В их взаимоотношениях дело доходит до конфликта. Но уж больно причудливо, неестественно разыгрывается у Вас этот конфликт. Сидоренко «вытащил со склада лагерного обмундирования свою дочь, студентку Надю, а вслед за этим приведённая им оперша выволокла оттуда за шиворот и своего супруга». (Кстати говоря, на Надю, хотя она и не действует в повествовании, но так, как она описана, это не похоже.) Казалось бы, Сидоренко получил козыри в руки против Долинского. Но не тут-то было. Долинский угробляет Сидоренко, сажает его в лагерь, а потом почему-то усиленно добивается его амнистирования. Это уж совсем по-семейному, по-домашнему.
И опять изворот: Сидоренко не принимает амнистии, требует реабилитации. Не верится в такой изворот. В этой связи вспоминается, что даже в царское время амнистия не воспринималась как что-то зазорное, кладущее пятно на честь и совесть освобождаемого. Презрение обычно вызывали «помилованцы» — те, которые выходили на свободу по прошению о помиловании.
Чрезмерным увлечением тем, что происходит на нижних этажах человеческой натуры, и пристрастием к внешним эффектам отдаёт у Вас изображение несусветной любви цыганки Маши к цыгану Ивану. Всё с себя скинула, продала за наволочку махорки, голая распинает себя на печке, чтобы согреться, перед тем как пуститься ползком по огневой дорожке, где стреляют со сторожевой вышки без предупреждения, — лишь бы доползти до штрафного барака, где сидит Иван, и передать ему махорку.
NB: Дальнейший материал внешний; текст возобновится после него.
/-- The Spool's work (R394 to R421, R427): polls, entries and their errors, service of sends and commands, completions and moderation,
deliveries into receive rings. Clauses on the model's choices: logs 58, 59, 60, 61. -/
def Obligations.SpoolWork : Prop :=
  (∀ (s : State) (o : Fin 4128), Quiet s → s.m.ownerExists o = false ∨ s.m.issues (s.m.ownerFn o) = false ∨ s.m.isStorage o = true →
    exec (.spoolPoll o) s = .next s) ∧
  (∀ (s : State) (o : Fin 4128), Quiet s → s.m.ownerExists o = true → s.m.issues (s.m.ownerFn o) = true → s.m.isStorage o = false →
    (s.m.owner o).summary = none → (∀ r ∈ s.m.ringsOf o, r.2.asked = false ∧ r.2.hiddenAt = none) →
    (s.m.toSweep o ≠ 0 → exec (.spoolPoll o) s = .next (s.put (s.m.setToSweep o (s.m.toSweep o - 1)))) ∧
    (s.m.toSweep o = 0 → exec (.spoolPoll o) s = .next (s.ends ((s.m.setToSweep o 1023).sweep o)))) ∧
  (∀ (s : State) (o : Fin 4128) (a : Nat) (p : Option Nat), s.m.ownerExists o = true → s.m.issues (s.m.ownerFn o) = true →
    s.m.isStorage o = false → (s.m.owner o).summary = some (a, p) → (s.m.owner o).asked = false → s.m.toSweep o ≠ 0 →
    (∀ r ∈ s.m.ringsOf o, r.2.asked = false ∧ r.2.hiddenAt = none) →
    exec (.spoolPoll o) s = .next (s.ends (Mod.hostRead (((s.m.setToSweep o (s.m.toSweep o - 1)).splCount o 0).modOwner o fun x => { x with asked := true })
      (s.m.ownerFn o) a 64 p (.summary o)))) ∧
  (∀ (m : Mod) (k c p : Nat) (r : Ring) (bs : List Byte), m.ring k = some r → k / 65536 ≠ 2 → r.state = 1 → leAt bs 0 4 = p →
    (r.size < countSub p r.consumed → m.recordRead k bs = m.ringError k 1) ∧
    (countSub p r.consumed ≤ r.size → countSub p r.consumed < countSub p r.read → m.recordRead k bs = m.ringError k 2) ∧
    (countSub p r.consumed ≤ r.size → countSub p r.read ≤ countSub p r.consumed → m.recordRead k bs = (m.putRing k { r with produced := p }).fetchEntries k) ∧
    ∃ r', (m.ringError k c).ring k = some r' ∧ r'.state = 4 ∧ r'.cause = c ∧ r'.read = r.read ∧
      (k / 65536 < 2 → ∃ ev, r'.events = r.events ++ [ev] ∧ ev.kind = 2 ∧ ev.reason = c)) ∧
  (∀ (m : Mod) (k w : Nat) (r : Ring) (bs : List Byte) (st : Option (Nat × Nat)), m.ring k = some r → k / 65536 < 3 → r.state = 1 →
    m.readable k r ≠ 0 → 32 ≤ bs.length → leAt bs 0 4 = w → bits w 16 1 = r.phase r.read → w % 2 ^ 16 ≠ r.eseq →
    ∀ n, m.takeEntries k st (n + 1) bs = m.ringError k 3) ∧
  (∀ (r : Ring) (x : Nat), r.phase x = 1 - x / 2 ^ r.log2 % 2) ∧
  (∀ (e : RingEntry), sendOk e = true → 14 ≤ e.len ∧ e.len ≤ 9600 ∧ e.units = sendUnits e ∧ (e.inline_ = true → e.len ≤ 2032 ∧ e.nsegs = 0)) ∧
  (∀ (s : State) (kind : Fin 4) (n : Fin 65536), Quiet s →
    s.m.ring (ringKey kind n) = none ∨ (∃ r, s.m.ring (ringKey kind n) = some r ∧ (r.hiddenAt = none ∨ r.state ≠ 1)) →
    exec (.entryTimeout kind n) s = .next s) ∧
  (∀ (s : State) (kind : Fin 4) (n : Fin 65536) (r : Ring) (t0 : Nat), s.m.ring (ringKey kind n) = some r → r.hiddenAt = some t0 → r.state = 1 →
    exec (.entryTimeout kind n) s = .next (s.ends ((s.m.runToNs (t0 + 1000000)).ringError (ringKey kind n) 5))) ∧
  (∀ (s : State) (e : Fin 32), Quiet s → (s.m.countWaits e).fit.pend = [] → (s.m.countWaits e).pick e = none →
    exec (.sendDataRead e) s = .next (s.put (s.m.countWaits e))) ∧
  (∀ (s : State) (e : Fin 32) (k : Nat) (en : RingEntry) (m' : Mod), (s.m.countWaits e).pick e = some (.entry k en, m') → k < 65536 →
    exec (.sendDataRead e) s = .next (s.ends (m'.sendRead k en))) ∧
  (∀ (m m' : Mod) (k : Nat) (e : RingEntry) (r : Ring) (ch : Charge), m.ring k = some r → m.admitCells (m.sendAcct r) (cellsOf e.len) = some (m', ch) →
    e.inline_ = true → m.sendRead k e = (m'.modEntry k e.at_ fun x => { x with stage := .fetching, charge := [ch] }).launchRing k) ∧
  (∀ (m : Mod) (k : Nat) (r : Ring) (e : RingEntry) (es : List RingEntry), e.pad = false →
    (∀ bs, e.stage = .fetching → e.whole = some bs → m.launchWhole k r (e :: es) = (m.launchSend k r e bs).launchWhole k r es) ∧
    (e.stage = .fetching → e.whole = none → m.launchWhole k r (e :: es) = m) ∧ (e.stage = .read → m.launchWhole k r (e :: es) = m) ∧
    (e.inline_ = true → e.whole = some (slice e.raw 16 e.len))) ∧
  (∀ (s : State) (e : Fin 32), Quiet s → s.m.pick e = none → exec (.adminEntryTake e) s = .next s) ∧
  (∀ (s : State) (e : Fin 32) (n : Nat) (en : RingEntry) (m' : Mod) (r : Ring), s.m.pick e = some (.entry (ringKey 3 n) en, m') → n < 65536 →
    m'.ring (ringKey 3 n) = some r →
    exec (.adminEntryTake e) s = .next (s.ends (Mod.fetchMore (Mod.receive (Mod.hostWrite (m'.modRing (ringKey 3 n) fun x => x.settle en.at_ 1)
      (m'.ownerFn (r.settle en.at_ 1).owner) ((r.settle en.at_ 1).record + 4) (r.settle en.at_ 1).pasid (leBytes 4 (r.settle en.at_ 1).consumed))
      (.admin n) (ownerMid (r.settle en.at_ 1).owner) (overlay en.raw 24 [0, 0, 0, 0])) (ringKey 3 n)))) ∧
  (∀ (s : State) (n : Fin 65536) (last : Bool), exec (.completionWrite 3 n last) s = .next (s.ends (s.m.replyStep n last)) ∧
    exec (.completionWrite 2 n last) s = .next (s.ends (s.m.pendStep (ringKey 2 n) last)) ∧
    exec (.completionWrite 0 n last) s = .next (s.ends ((s.m.cplStep (ringKey 0 n) last).fetchMore (ringKey 0 n))) ∧
    exec (.completionWrite 1 n last) s = .next (s.ends ((s.m.cplStep (ringKey 1 n) last).fetchMore (ringKey 1 n)))) ∧
  (∀ (m m' : Mod) (k : Nat) (last : Bool) (r cr : Ring) (c : Cpl), m.ring k = some r → m.takeCpl k r = some (m', c) →
    m.ring (ringKey 2 r.peer) = some cr → m.issues (m.ringFn r) = true → m.fenceFull (m.ringFn r) = false → cr.takes = true →
    c.kind = 2 ∨ c.gen = m.ownerGen r.owner → m.ownerStill r.owner = false → cr.pend = [] → k / 65536 ≠ 1 ∨ r.events ≠ [] →
    (cr.room 1 (m.reserved (ringKey 2 r.peer)) = true → m.cplStep k last = m'.writeCpl (ringKey 2 r.peer) c last) ∧
    (cr.room 1 (m.reserved (ringKey 2 r.peer)) = false → m.cplStep k last = m.askRoom (ringKey 2 r.peer) false)) ∧
  (∀ (r : Ring) (n held : Nat), (r.room n held = true ↔ countSub r.produced r.consumed + r.padFor n + n + held ≤ r.size) ∧
    (r.produced % r.size + n ≤ r.size → r.padFor n = 0) ∧ (r.size < r.produced % r.size + n → r.padFor n = r.size - r.produced % r.size)) ∧
  (∀ (m : Mod) (n : Nat) (r : Ring) (x : RingEntry) (c : Cpl), x.pad = false → x.cpl = some c → r.entries.head? = some x →
    m.headCpl n r = some (x, c)) ∧
  (∀ (n : Nat) (e : RingEntry) (x : SendRec), (x.stamp = none → (sendFate n e x).flags % 8 = 4 ∧ (sendFate n e x).reason = x.cause.getD 1) ∧
    (∀ t, x.stamp = some t → (sendFate n e x).status = stOk ∧ (sendFate n e x).stamp = stampC t)) ∧
  (∀ (s : State) (n : Fin 65536) (r : Ring), Quiet s → s.m.ring (ringKey 2 n) = some r →
    (r.unsent = 0 ∨ r.modUs = 0 ∨ r.takes = false → exec (.moderationTimer n) s = .next s) ∧
    (r.unsent ≠ 0 → r.modUs ≠ 0 → r.takes = true → exec (.moderationTimer n) s =
      .next (s.put ((s.m.runToNs (r.firstAt + r.modUs * 1000)).cplMessage (ringKey 2 n) r)))) ∧
  (∀ (m : Mod) (k v : Nat) (r : Ring), r.vector = some v →
    m.cplMessage k r = ((m.putRing k { r with unsent := 0 }).raise (m.ringFn r) v).splCount r.owner 13) ∧
  (∀ (s : State) (e : Fin 32) (stamp : Nat), Quiet s → s.m.heads e = [] →
    exec (.receiveDelivery e stamp) s = .next (s.put (s.m.runTo stamp))) ∧
  (∀ (s : State) (e : Fin 32) (stamp k d : Nat) (x : EgEntry) (r : Ring) (m : Mod), s.m.heads e = [(k, x)] → s.m.recvRing x.ring = some r →
    spoolDrr (tgetD s.m.spl.delivered e 0) [⟨r.owner, x.pkt.bytes.length, (s.m.owner r.owner).rxDeficit, s.m.quantum r.owner⟩] =
      some (r.owner, [(r.owner, d)]) →
    m = (((s.m.runTo stamp).modOwner r.owner fun y => { y with rxDeficit := d }).modOwner r.owner fun y => { y with rxRing := x.ring }).setSpl
      (fun u => { u with delivered := tput u.delivered e r.owner }) →
    (∀ bufs, s.m.fateOf x = .deliver bufs →
      exec (.receiveDelivery e stamp) s = .next (s.ends (m.deliverTo k x bufs (hostStamp stamp)))) ∧
    (s.m.fateOf x = .noBuf → exec (.receiveDelivery e stamp) s = .next (s.ends ((m.pltCount (e.val / 4) 33).dropHead k x)))) ∧
  (∀ (m : Mod) (k stamp p j : Nat) (x : EgEntry) (r : Ring) (b y : RingEntry) (bufs : List RingEntry), m.recvRing x.ring = some r →
    x.pkt.origin = .port p j → y ∈ r.entries → y.at_ = b.at_ →
    ∃ r' y' c, (m.deliverTo k x (b :: bufs) stamp).recvRing x.ring = some r' ∧ y' ∈ r'.entries ∧ y'.at_ = y.at_ ∧ y'.stage = .busy ∧
      y'.cpl = some c ∧ c.kind = 1 ∧ c.nbuf = bufs.length + 1 ∧ c.count = x.pkt.bytes.length ∧ c.stamp = stampC x.pkt.stamp ∧
      c.status = if x.pkt.untrusted then stAuthFail else stOk) ∧
  (∀ (m : Mod) (x : EgEntry) (r cr : Ring) (bufs : List RingEntry), x.hbm = false → x.pkt.cells ≤ x.present → m.recvRing x.ring = some r →
    m.frozen (m.ringFn r) = false → m.issues (m.ringFn r) = true → r.state = 1 → takeBufs x.pkt.bytes.length r.unused = some bufs →
    m.ring (ringKey 2 r.peer) = some cr →
    (cr.takes = true → cr.room 1 (m.reserved (ringKey 2 r.peer)) = true → m.fateOf x = .deliver bufs) ∧
    (cr.room 1 (m.reserved (ringKey 2 r.peer)) = false → m.fateOf x = .cqFull)) ∧
  (∀ (m : Mod) (x : EgEntry) (r : Ring), x.hbm = false → x.pkt.cells ≤ x.present → m.recvRing x.ring = some r →
    m.frozen (m.ringFn r) = false → m.issues (m.ringFn r) = true → r.state = 1 → takeBufs x.pkt.bytes.length r.unused = none →
    m.fateOf x = if r.attr = 0 then .noBuf else .hold) ∧
  (∀ (len : Nat) (es bs : List RingEntry), takeBufs len es = some bs → bs <+: es ∧ len ≤ (bs.map fun e => leAt e.raw 4 2).foldl (· + ·) 0) ∧
  (∀ (s : State) (n : Fin 65536), Quiet s → s.m.recvRing n = none → exec (.rxWaitExpiry n) s = .next s) ∧
  (∀ (s : State) (n : Fin 65536) (r : Ring) (k : Nat) (x : EgEntry), s.m.recvRing n = some r →
    (s.m.heads (s.m.ownerEp r.owner)).find? (fun (x : Nat × EgEntry) => decide (x.2.ring = n.val)) = some (k, x) → r.attr = 1 →
    s.m.fateOf x = .hold ∨ s.m.fateOf x = .cqFull →
    exec (.rxWaitExpiry n) s = .next (s.ends (((s.m.runToNs (x.at_ + s.m.get F.PLT_RX_WAIT_WAIT_US [s.m.ownerEp r.owner / 4] * 1000)).pltCount
      (s.m.ownerEp r.owner / 4) 33).dropHead k x)))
И такая любовь приводит в умиление Вашего героя-рас-сказчика, и на этом примере, можно сказать, воспитывает он Татьяну Сенину, осуждённую по несправедливому обвинению в проституции, и тем самым толкает её в объятия своего помощника Студента, охочего до срывания «цветов удовольствия».
Излишними представляются мне эти эпизоды в Ваших автобиографических записках. Хорошо говорил на этот счёт А.М. Горький в одном из своих писем к поэту Дм. Семёновскому: «Любая чрезмерность — верный признак упадка стиля: будь то чрезмерность украшений или чрезмерность наготы».
Неладам с чувством меры сопутствуют у Вас нелады с чувством историзма. Со слов таких многолетних «сидельцев», тоже со стажем почти в двадцать лет (Тодорский, Ла-зуркина, Матунивская), знаю, как глубоко культ личности проникал и за колючую проволоку, как заключённые и в майские и в октябрьские дни выкрикивали в окна лозунги и вывешивали плакаты в честь культа. А вот Татьяна Сенина у Вас пятикратно — и это в 1943 году, когда по всем фронтам гремело: «За Родину, за Сталина!» — выходит с написанным на полотенце призывом: «Долой Сталина!», и тот же Сидоренко из побуждений аморфного человеколюбия всячески вызволяет её.
Неправдоподобно всё это выглядит, так же как и задушевные беседы в условиях того времени героя-рассказчика с Сидоренко о «новом порядке», о «незримом царстве», о «системе Сталина-Долинского» в противопоставлении его «вождю Сталину».
Не вдаваясь в излишние сетования по этому вопросу, сознавая, что наше, старшее, поколение большевиков совершило крупную историческую ошибку (имею в виду, что оно недостаточно учло завещание Ленина — его письмо от 25 декабря 1922 г., в котором шла речь о недостатках Сталина, о том, что, сосредоточив в своих руках необъятную власть, он может злоупотребить ею), скажу только, что жестокостями и оголтелостями, мерзопакостями произвола периода культа личности далеко не исчерпывается содержание «нашего недавнего прошлого», тридцатых и сороковых годов нашего века, исполненных трудового энтузиазма предвоенных лет, насыщенного беспримерным героизмом лихолетья Великой Отечественной и сопряжённых с неимоверными восстановительными трудностями послевоенных лет.